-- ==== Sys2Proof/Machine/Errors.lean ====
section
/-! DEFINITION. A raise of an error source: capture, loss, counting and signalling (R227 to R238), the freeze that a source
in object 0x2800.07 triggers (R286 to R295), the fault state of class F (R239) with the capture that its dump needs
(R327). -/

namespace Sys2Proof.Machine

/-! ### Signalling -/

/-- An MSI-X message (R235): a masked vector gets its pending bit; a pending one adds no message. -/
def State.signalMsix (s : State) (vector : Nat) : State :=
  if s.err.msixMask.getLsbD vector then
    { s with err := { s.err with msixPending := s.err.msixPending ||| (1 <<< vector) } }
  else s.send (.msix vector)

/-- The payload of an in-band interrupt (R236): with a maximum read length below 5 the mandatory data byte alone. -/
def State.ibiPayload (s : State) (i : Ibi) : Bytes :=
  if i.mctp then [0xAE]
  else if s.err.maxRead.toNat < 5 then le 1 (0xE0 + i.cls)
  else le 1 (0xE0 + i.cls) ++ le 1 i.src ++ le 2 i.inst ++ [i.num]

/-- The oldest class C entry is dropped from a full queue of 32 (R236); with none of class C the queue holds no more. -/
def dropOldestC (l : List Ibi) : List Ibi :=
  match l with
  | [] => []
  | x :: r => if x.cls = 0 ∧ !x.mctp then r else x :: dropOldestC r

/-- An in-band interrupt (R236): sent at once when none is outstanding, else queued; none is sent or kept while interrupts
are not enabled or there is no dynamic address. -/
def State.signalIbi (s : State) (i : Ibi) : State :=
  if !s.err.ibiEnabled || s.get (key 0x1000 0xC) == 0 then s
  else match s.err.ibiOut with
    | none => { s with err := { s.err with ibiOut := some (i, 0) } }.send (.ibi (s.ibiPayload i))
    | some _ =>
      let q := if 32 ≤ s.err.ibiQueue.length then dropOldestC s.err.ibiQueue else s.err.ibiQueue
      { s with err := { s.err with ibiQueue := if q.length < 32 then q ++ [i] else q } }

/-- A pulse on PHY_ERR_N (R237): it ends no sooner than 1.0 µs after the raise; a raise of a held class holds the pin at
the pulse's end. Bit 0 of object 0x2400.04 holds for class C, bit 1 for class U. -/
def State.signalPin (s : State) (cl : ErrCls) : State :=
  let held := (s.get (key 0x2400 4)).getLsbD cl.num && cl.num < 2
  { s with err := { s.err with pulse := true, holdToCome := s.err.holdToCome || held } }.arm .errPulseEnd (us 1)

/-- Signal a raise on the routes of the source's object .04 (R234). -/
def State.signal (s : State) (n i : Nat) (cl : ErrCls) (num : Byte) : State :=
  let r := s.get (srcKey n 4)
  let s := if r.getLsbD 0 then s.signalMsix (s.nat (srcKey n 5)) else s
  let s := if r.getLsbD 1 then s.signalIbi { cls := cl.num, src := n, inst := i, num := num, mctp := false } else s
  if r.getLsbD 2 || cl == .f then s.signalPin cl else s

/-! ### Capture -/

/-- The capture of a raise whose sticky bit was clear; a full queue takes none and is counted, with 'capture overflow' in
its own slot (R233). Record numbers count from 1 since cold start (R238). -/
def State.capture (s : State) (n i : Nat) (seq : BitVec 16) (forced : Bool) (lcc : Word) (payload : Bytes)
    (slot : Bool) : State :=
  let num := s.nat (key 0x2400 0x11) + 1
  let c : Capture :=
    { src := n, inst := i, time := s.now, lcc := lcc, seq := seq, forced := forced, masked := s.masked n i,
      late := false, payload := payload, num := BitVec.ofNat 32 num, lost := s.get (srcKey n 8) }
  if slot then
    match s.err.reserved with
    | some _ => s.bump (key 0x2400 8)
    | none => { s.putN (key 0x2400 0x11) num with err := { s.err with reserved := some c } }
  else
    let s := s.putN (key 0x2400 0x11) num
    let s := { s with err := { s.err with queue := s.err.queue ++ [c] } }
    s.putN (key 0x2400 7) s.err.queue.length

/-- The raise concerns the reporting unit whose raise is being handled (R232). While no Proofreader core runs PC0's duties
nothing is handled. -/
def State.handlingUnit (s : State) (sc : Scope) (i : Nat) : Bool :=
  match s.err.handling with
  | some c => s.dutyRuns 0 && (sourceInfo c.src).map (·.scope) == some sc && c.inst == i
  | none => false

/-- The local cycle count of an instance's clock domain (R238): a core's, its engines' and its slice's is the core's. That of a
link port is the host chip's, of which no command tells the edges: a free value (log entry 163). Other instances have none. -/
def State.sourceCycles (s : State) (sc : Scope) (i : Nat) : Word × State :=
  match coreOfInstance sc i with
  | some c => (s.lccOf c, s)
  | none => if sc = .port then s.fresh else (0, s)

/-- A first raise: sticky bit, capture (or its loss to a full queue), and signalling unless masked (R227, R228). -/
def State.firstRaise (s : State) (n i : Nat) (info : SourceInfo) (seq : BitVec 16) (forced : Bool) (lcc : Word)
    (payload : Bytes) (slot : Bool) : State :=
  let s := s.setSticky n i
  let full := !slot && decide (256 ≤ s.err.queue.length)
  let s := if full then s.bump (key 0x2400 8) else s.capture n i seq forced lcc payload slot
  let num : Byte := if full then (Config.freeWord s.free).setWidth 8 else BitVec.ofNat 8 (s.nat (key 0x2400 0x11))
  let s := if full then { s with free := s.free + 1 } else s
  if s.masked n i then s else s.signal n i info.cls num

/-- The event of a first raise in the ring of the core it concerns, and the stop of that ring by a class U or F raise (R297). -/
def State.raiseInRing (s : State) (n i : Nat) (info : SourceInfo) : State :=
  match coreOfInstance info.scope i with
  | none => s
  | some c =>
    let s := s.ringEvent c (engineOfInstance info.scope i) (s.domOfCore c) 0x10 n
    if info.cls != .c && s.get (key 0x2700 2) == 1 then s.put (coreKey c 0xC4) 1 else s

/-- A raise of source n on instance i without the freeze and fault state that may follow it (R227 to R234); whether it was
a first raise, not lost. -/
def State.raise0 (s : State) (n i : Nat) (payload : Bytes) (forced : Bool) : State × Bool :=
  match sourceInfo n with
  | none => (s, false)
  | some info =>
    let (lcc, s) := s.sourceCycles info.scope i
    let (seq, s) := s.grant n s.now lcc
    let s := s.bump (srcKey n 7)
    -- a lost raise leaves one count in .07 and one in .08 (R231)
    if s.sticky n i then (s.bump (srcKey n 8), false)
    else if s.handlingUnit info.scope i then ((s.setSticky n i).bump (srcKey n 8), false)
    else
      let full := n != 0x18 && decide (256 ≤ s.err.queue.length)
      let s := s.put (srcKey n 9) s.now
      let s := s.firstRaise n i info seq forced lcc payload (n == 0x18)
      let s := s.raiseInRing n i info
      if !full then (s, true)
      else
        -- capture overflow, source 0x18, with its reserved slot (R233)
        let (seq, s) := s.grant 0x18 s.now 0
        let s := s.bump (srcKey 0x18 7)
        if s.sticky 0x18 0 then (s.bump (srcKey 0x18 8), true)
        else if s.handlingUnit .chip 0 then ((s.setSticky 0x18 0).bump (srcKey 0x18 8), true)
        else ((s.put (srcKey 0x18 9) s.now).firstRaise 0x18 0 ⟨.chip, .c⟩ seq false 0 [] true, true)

### WHAT YOU SHOULD DO
Look through the material above for "ErrCls" and copy the lines that have it.

### EXERCISE SOLUTION
def State.signalPin (s : State) (cl : ErrCls) : State :=
def State.signal (s : State) (n i : Nat) (cl : ErrCls) (num : Byte) : State :=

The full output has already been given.